At major Wall Street banks, questions about whether protests are having an impact on daily activities bring polite return phone calls from corporate spokespeople, who deem the subject off-limits for on-record conversations. Those who earn their living on Wall Street and are willing to talk generally say nothing has changed, while deriding the protesters as misguided and ineffectual.

"All they've done at this point is rerouted some people's commutes," said John Tabacco, chief executive of LocateStock.com, an electronic trading platform used by short-sellers, whose office sits within two blocks of the protesters in Zuccotti Park. "They have not done anything that has fostered change."

An executive at a major Wall Street investment bank, who spoke on condition he not be named, said the demonstrations have prompted no communications strategy talks inside his institution, let alone a reexamination of business practices.

As he portrayed it, the protesters are running behind events, not leading them: Federal regulators are already dickering over new rules for Wall Street. The real action is in Washington, he said, taking heart in the apparent reality that, in the realm of public opinion, "Congress is held in much lower esteem than banks."

Still, this executive said the demonstrations are being watched carefully in his shop, viewed as a manifestation of genuine sentiment. "People feel really pretty desperate, and that's entirely understandable," he said. "They think big business and politicians have rigged a system unfairly against them."

Tabacco, the chief executive of LocateStock, pronounces himself broadly sympathetic to the demonstrators in their critique of the bailouts lavished on major Wall Street banks during the worst of the financial crisis three years ago.

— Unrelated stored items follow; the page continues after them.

/-- READBACK_RETRY: a refused request is written again (R467). -/
def execReadbackRetry (s : State) : Out :=
  if running s && s.rbRetry then
    match s.readback with
    | none => .next { s with rbRetry := false }
    | some r =>
      match s.calibs.find? fun c => c.weir == rbWeir r && (getSlot s .s c.slot).stop with
      | some c => .next (calibGo (calibEnd { s with rbRetry := false, readback := none } c (calibStopped s c)))
      | none => .next { s with rbRetry := false }
  else .next s

/-- LEAT_WORD (R45, R53 to R56, R119). -/
def execLeatWord (n : Fin 256) (d : W32) (s : State) : Out := .next (leatPost s n d)

end Sys2Proof.Machine
end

He vents disgust at the Obama administration, which he said has perpetuated the problem of many lenders remaining so big that their failure would constitute risk for the broader financial system, creating an imperative for their rescue -- an imperative that lenders use as a government insurance policy, enabling them to maintain business as usual. But he also vents disgust at the protesters who, he said, have picked the wrong venue.

"They're protesting against the wrong people," Tabacco said. "They are standing in the middle of lower Manhattan and busting the chops of working people, and not doing anything good. What they should do is protest the government continuing to allow Too Big To Fail and engaging in corporate welfare. Why are you protesting the banks, who are basically the recipients of corporate welfare? Why aren't they protesting the administration that allows those policies to continue? The longer they stand in the park and aim the wrong message at the wrong enemy, the longer people here think it will just dwindle."

In Miami Beach, the festivities unfolded amid dire worries that the securitization business has itself dwindled, taken down by the fact that would-be buyers for asset-backed securities no longer have faith in the product. And why should they? Wall Street is like a restaurant whose kitchen has been directly implicated in a record-breaking food poisoning outbreak; one in which the health authorities themselves proved either missing in action or paid off to look the other way. Those days of people lining up in the foyer for tables are over.

At the Fontainebleau, worries centered on how investment bankers vastly outnumbered investors -- all product, and no customer -- a dynamic of greater immediate import than protesters.

"If people don't trust Wall Street," said the chief executive of the business lender, "then nobody plays."